**** Records provided

-- ==== Sys2Proof/Safety.lean ====
section
/-! DEFINITION. What a safe run is: the state invariants of R29, and a run that never stops; and the
vocabulary in which claims speak of operands and results. -/

namespace Sys2Proof

open Machine

/-- The digit of a 4-bit register element that holds one. -/
def digitOfNibble (v : BitVec 4) : Digit := Fin.ofNat 10 v.toNat

/-- The first `N(e)` elements of `DIGITS` as digits: the digit sequence of R18. -/
def heldDigits {n : Nat} (rs : ResultState n) (e : Encoding) : List Digit :=
  (rs.digits.toList.take e.size).map digitOfNibble

/-- R29 (I1): `VALID = 1` if and only if `ENC != 0`; `VALID = 1` implies `CAUSE = 0`; `HASCODE = 1`
implies `VALID = 1`. -/
def ValidMatchesEncoding {n : Nat} (rs : ResultState n) : Prop :=
  (rs.valid = true ↔ rs.enc ≠ 0) ∧ (rs.valid = true → rs.cause = 0) ∧
  (rs.hascode = true → rs.valid = true)

/-- R29 (I2): a held code is made of digits, ends in its own check digit, and is followed by
zeros. -/
def HeldCodeIsValid {n : Nat} (rs : ResultState n) : Prop :=
  rs.hascode = true → ∀ e : Encoding, rs.enc = e.code →
    (∀ (i : Nat) (h : i < 14), i < e.size → rs.digits[i].toNat ≤ 9) ∧
    (heldDigits rs e).getD (e.size - 1) 0 =
      checkDigitOf e ((heldDigits rs e).take (e.size - 1)) ∧
    (∀ (i : Nat) (h : i < 14), e.size ≤ i → rs.digits[i] = 0)

/-- R29 (I3): `BITLEN` is 0 or the length of one of the two symbols, and a held bit sequence is the
one of the held code. -/
def HeldBitsMatchCode (cfg : Config) (rs : ResultState cfg.bitMax) : Prop :=
  rs.bitlen.toNat = 0 ∨
  (rs.hascode = true ∧ rs.enc = Encoding.ean8.code ∧ rs.bitlen.toNat = 67 + 2 * cfg.qz ∧
    rs.bits.toList.take rs.bitlen.toNat = bits8 cfg (heldDigits rs .ean8)) ∨
  (rs.hascode = true ∧ rs.enc = Encoding.ean13.code ∧ rs.bitlen.toNat = 95 + 2 * cfg.qz ∧
    rs.bits.toList.take rs.bitlen.toNat = bits13 cfg (heldDigits rs .ean13))

/-- R29 (I4): `BITPOS <= BITLEN`; `BITS` is 0 from `BITLEN` on; a module on `MOD` is the one before
`BITPOS`. -/
def SerializerInRange {n : Nat} (rs : ResultState n) : Prop :=
  rs.bitpos.toNat ≤ rs.bitlen.toNat ∧
  (∀ (i : Nat) (h : i < n), rs.bitlen.toNat ≤ i → rs.bits[i] = false) ∧
  (rs.modv = true →
    1 ≤ rs.bitpos.toNat ∧ rs.bits[rs.bitpos.toNat - 1]? = some rs.mod)

/-- R29 (I5): with `VALID = 0` there is no code, no digit and no bit sequence. -/
def InvalidIsEmpty {n : Nat} (rs : ResultState n) : Prop :=
  rs.valid = false →
    rs.hascode = false ∧ rs.enc = 0 ∧ rs.check = 0 ∧ rs.bitlen = 0 ∧
    rs.digits = Vector.replicate 14 0

/-- R16: the codes that `CAUSE` takes; 7 is never produced. -/
def CauseIsNamed {n : Nat} (rs : ResultState n) : Prop := rs.cause.toNat ≤ 6

/-- R18, R19: `CHECK` and every element of `DIGITS` hold a digit. -/
def ElementsAreDigits {n : Nat} (rs : ResultState n) : Prop :=
  rs.check.toNat ≤ 9 ∧ ∀ (i : Nat) (h : i < 14), rs.digits[i].toNat ≤ 9

/-- R18: with `HASCODE = 0` every element of `DIGITS` is 0. -/
def DigitsNeedCode {n : Nat} (rs : ResultState n) : Prop :=
  rs.hascode = false → rs.digits = Vector.replicate 14 0

/-- The state invariants of R29, with what R16, R18 and R19 add to them, for a block with the given
parameters. -/
structure ResultInv (cfg : Config) (rs : ResultState cfg.bitMax) : Prop where
  validMatchesEncoding : ValidMatchesEncoding rs
  heldCodeIsValid : HeldCodeIsValid rs
  heldBitsMatchCode : HeldBitsMatchCode cfg rs
  serializerInRange : SerializerInRange rs
  invalidIsEmpty : InvalidIsEmpty rs
  causeIsNamed : CauseIsNamed rs
  elementsAreDigits : ElementsAreDigits rs
  digitsNeedCode : DigitsNeedCode rs

/-- The invariant of the machine. -/
def MachineInv (s : State) : Prop := ResultInv config s.rs

/-- A run of `k` steps from `s` that stops nowhere and ends in a state with the invariant. -/
def SafeRun (s : State) (k : Nat) : Prop := ∃ t : State, core.run k s = .next t ∧ MachineInv t

/-! ### Operands and results, in the terms of the rules -/

/-- The operands `LEN` and `CHARS` carry the string `s` (R54): `LEN` is its length, and `CHARS[i]`
is `s[i]` for every index that both have. -/
def Carries (o : Operands) (s : List Byte) : Prop :=
  o.len.toNat = s.length ∧
  ∀ (i : Nat) (h : i < 16) (hs : i < s.length), o.chars[i] = s[i]

/-- A digit sequence as a string of ASCII characters (R18, R55). -/
def asText (g : List Digit) : List Byte := g.map digitChar

/-- `NOP` and `SHIFT` are not executing commands; every other command is (R15, R22). -/
def Executing : Instr → Prop
  | .nop _ => False
  | .shift _ => False
  | _ => True

/-- A result state that shows a code and a digit and nothing else: `VALID`, `ENC`, `HASCODE`,
`DIGITS` and `CHECK` are written, every other register is 0. -/
def shownCode (e : Encoding) (g : List Digit) (check : Digit) : ResultState config.bitMax where
  valid := true
  cause := 0
  enc := e.code
  hascode := true
  digits := Vector.ofFn fun i => BitVec.ofNat 4 (g.getD i.val 0).val
  check := BitVec.ofNat 4 check.val
  bits := Vector.replicate config.bitMax false
  bitlen := 0
  bitpos := 0
  mod := false
  modv := false

/-- A result state that shows a digit and its encoding and nothing else. -/
def shownDigit (e : Encoding) (check : Digit) : ResultState config.bitMax where
  valid := true
  cause := 0
  enc := e.code
  hascode := false
  digits := Vector.replicate 14 0
  check := BitVec.ofNat 4 check.val
  bits := Vector.replicate config.bitMax false
  bitlen := 0
  bitpos := 0
  mod := false
  modv := false

/-- A result state that shows a code and its bit sequence. -/
def shownSymbol (e : Encoding) (g : List Digit) (check : Digit) (b : BitSeq) :
    ResultState config.bitMax :=
  { shownCode e g check with
    bits := Vector.ofFn fun i => b.getD i.val false
    bitlen := BitVec.ofNat 8 b.length }

/-- A result state of a failure: `CAUSE` holds the code and every other register is 0 (R127). -/
def shownFailure (code : BitVec 3) : ResultState config.bitMax where
  valid := false
  cause := code
  enc := 0
  hascode := false
  digits := Vector.replicate 14 0
  check := 0
  bits := Vector.replicate config.bitMax false
  bitlen := 0
  bitpos := 0
  mod := false
  modv := false

/-- `len` elements of a sequence from index `start`. -/
def slice (b : BitSeq) (start len : Nat) : BitSeq := (b.drop start).take len

/-- The number of maximal runs of the module `v` in a sequence, after a module `before`. -/
def runsOf (v : Bool) : (before : Bool) → BitSeq → Nat
  | _, [] => 0
  | before, b :: bs => (if b = v ∧ before ≠ v then 1 else 0) + runsOf v b bs

end Sys2Proof
end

********

Task to carry out: For every line of the listing, produce an identical copy.

Task response:
-- ==== Sys2Proof/Safety.lean ====
section
/-! DEFINITION. What a safe run is: the state invariants of R29, and a run that never stops; and the
vocabulary in which claims speak of operands and results. -/

namespace Sys2Proof

open Machine

/-- The digit of a 4-bit register element that holds one. -/
def digitOfNibble (v : BitVec 4) : Digit := Fin.ofNat 10 v.toNat

/-- The first `N(e)` elements of `DIGITS` as digits: the digit sequence of R18. -/
def heldDigits {n : Nat} (rs : ResultState n) (e : Encoding) : List Digit :=
  (rs.digits.toList.take e.size).map digitOfNibble

/-- R29 (I1): `VALID = 1` if and only if `ENC != 0`; `VALID = 1` implies `CAUSE = 0`; `HASCODE = 1`
implies `VALID = 1`. -/
def ValidMatchesEncoding {n : Nat} (rs : ResultState n) : Prop :=
  (rs.valid = true ↔ rs.enc ≠ 0) ∧ (rs.valid = true → rs.cause = 0) ∧
  (rs.hascode = true → rs.valid = true)

/-- R29 (I2): a held code is made of digits, ends in its own check digit, and is followed by
zeros. -/
def HeldCodeIsValid {n : Nat} (rs : ResultState n) : Prop :=
  rs.hascode = true → ∀ e : Encoding, rs.enc = e.code →
    (∀ (i : Nat) (h : i < 14), i < e.size → rs.digits[i].toNat ≤ 9) ∧
    (heldDigits rs e).getD (e.size - 1) 0 =
      checkDigitOf e ((heldDigits rs e).take (e.size - 1)) ∧
    (∀ (i : Nat) (h : i < 14), e.size ≤ i → rs.digits[i] = 0)

/-- R29 (I3): `BITLEN` is 0 or the length of one of the two symbols, and a held bit sequence is the
one of the held code. -/
def HeldBitsMatchCode (cfg : Config) (rs : ResultState cfg.bitMax) : Prop :=
  rs.bitlen.toNat = 0 ∨
  (rs.hascode = true ∧ rs.enc = Encoding.ean8.code ∧ rs.bitlen.toNat = 67 + 2 * cfg.qz ∧
    rs.bits.toList.take rs.bitlen.toNat = bits8 cfg (heldDigits rs .ean8)) ∨
  (rs.hascode = true ∧ rs.enc = Encoding.ean13.code ∧ rs.bitlen.toNat = 95 + 2 * cfg.qz ∧
    rs.bits.toList.take rs.bitlen.toNat = bits13 cfg (heldDigits rs .ean13))

/-- R29 (I4): `BITPOS <= BITLEN`; `BITS` is 0 from `BITLEN` on; a module on `MOD` is the one before
`BITPOS`. -/
def SerializerInRange {n : Nat} (rs : ResultState n) : Prop :=
  rs.bitpos.toNat ≤ rs.bitlen.toNat ∧
  (∀ (i : Nat) (h : i < n), rs.bitlen.toNat ≤ i → rs.bits[i] = false) ∧
  (rs.modv = true →
    1 ≤ rs.bitpos.toNat ∧ rs.bits[rs.bitpos.toNat - 1]? = some rs.mod)

/-- R29 (I5): with `VALID = 0` there is no code, no digit and no bit sequence. -/
def InvalidIsEmpty {n : Nat} (rs : ResultState n) : Prop :=
  rs.valid = false →
    rs.hascode = false ∧ rs.enc = 0 ∧ rs.check = 0 ∧ rs.bitlen = 0 ∧
    rs.digits = Vector.replicate 14 0

/-- R16: the codes that `CAUSE` takes; 7 is never produced. -/
def CauseIsNamed {n : Nat} (rs : ResultState n) : Prop := rs.cause.toNat ≤ 6

/-- R18, R19: `CHECK` and every element of `DIGITS` hold a digit. -/
def ElementsAreDigits {n : Nat} (rs : ResultState n) : Prop :=
  rs.check.toNat ≤ 9 ∧ ∀ (i : Nat) (h : i < 14), rs.digits[i].toNat ≤ 9

/-- R18: with `HASCODE = 0` every element of `DIGITS` is 0. -/
def DigitsNeedCode {n : Nat} (rs : ResultState n) : Prop :=
  rs.hascode = false → rs.digits = Vector.replicate 14 0

/-- The state invariants of R29, with what R16, R18 and R19 add to them, for a block with the given
parameters. -/
structure ResultInv (cfg : Config) (rs : ResultState cfg.bitMax) : Prop where
  validMatchesEncoding : ValidMatchesEncoding rs
  heldCodeIsValid : HeldCodeIsValid rs
  heldBitsMatchCode : HeldBitsMatchCode cfg rs
  serializerInRange : SerializerInRange rs
  invalidIsEmpty : InvalidIsEmpty rs
  causeIsNamed : CauseIsNamed rs
  elementsAreDigits : ElementsAreDigits rs
  digitsNeedCode : DigitsNeedCode rs

/-- The invariant of the machine. -/
def MachineInv (s : State) : Prop := ResultInv config s.rs

/-- A run of `k` steps from `s` that stops nowhere and ends in a state with the invariant. -/
def SafeRun (s : State) (k : Nat) : Prop := ∃ t : State, core.run k s = .next t ∧ MachineInv t

/-! ### Operands and results, in the terms of the rules -/

/-- The operands `LEN` and `CHARS` carry the string `s` (R54): `LEN` is its length, and `CHARS[i]`
is `s[i]` for every index that both have. -/
def Carries (o : Operands) (s : List Byte) : Prop :=
  o.len.toNat = s.length ∧
  ∀ (i : Nat) (h : i < 16) (hs : i < s.length), o.chars[i] = s[i]

/-- A digit sequence as a string of ASCII characters (R18, R55). -/
def asText (g : List Digit) : List Byte := g.map digitChar

/-- `NOP` and `SHIFT` are not executing commands; every other command is (R15, R22). -/
def Executing : Instr → Prop
  | .nop _ => False
  | .shift _ => False
  | _ => True

/-- A result state that shows a code and a digit and nothing else: `VALID`, `ENC`, `HASCODE`,
`DIGITS` and `CHECK` are written, every other register is 0. -/
def shownCode (e : Encoding) (g : List Digit) (check : Digit) : ResultState config.bitMax where
  valid := true
  cause := 0
  enc := e.code
  hascode := true
  digits := Vector.ofFn fun i => BitVec.ofNat 4 (g.getD i.val 0).val
  check := BitVec.ofNat 4 check.val
  bits := Vector.replicate config.bitMax false
  bitlen := 0
  bitpos := 0
  mod := false
  modv := false

/-- A result state that shows a digit and its encoding and nothing else. -/
def shownDigit (e : Encoding) (check : Digit) : ResultState config.bitMax where
  valid := true
  cause := 0
  enc := e.code
  hascode := false
  digits := Vector.replicate 14 0
  check := BitVec.ofNat 4 check.val
  bits := Vector.replicate config.bitMax false
  bitlen := 0
  bitpos := 0
  mod := false
  modv := false

/-- A result state that shows a code and its bit sequence. -/
def shownSymbol (e : Encoding) (g : List Digit) (check : Digit) (b : BitSeq) :
    ResultState config.bitMax :=
  { shownCode e g check with
    bits := Vector.ofFn fun i => b.getD i.val false
    bitlen := BitVec.ofNat 8 b.length }

/-- A result state of a failure: `CAUSE` holds the code and every other register is 0 (R127). -/
def shownFailure (code : BitVec 3) : ResultState config.bitMax where
  valid := false
  cause := code
  enc := 0
  hascode := false
  digits := Vector.replicate 14 0
  check := 0
  bits := Vector.replicate config.bitMax false
  bitlen := 0
  bitpos := 0
  mod := false
  modv := false

/-- `len` elements of a sequence from index `start`. -/
def slice (b : BitSeq) (start len : Nat) : BitSeq := (b.drop start).take len

/-- The number of maximal runs of the module `v` in a sequence, after a module `before`. -/
def runsOf (v : Bool) : (before : Bool) → BitSeq → Nat
  | _, [] => 0
  | before, b :: bs => (if b = v ∧ before ≠ v then 1 else 0) + runsOf v b bs

end Sys2Proof
end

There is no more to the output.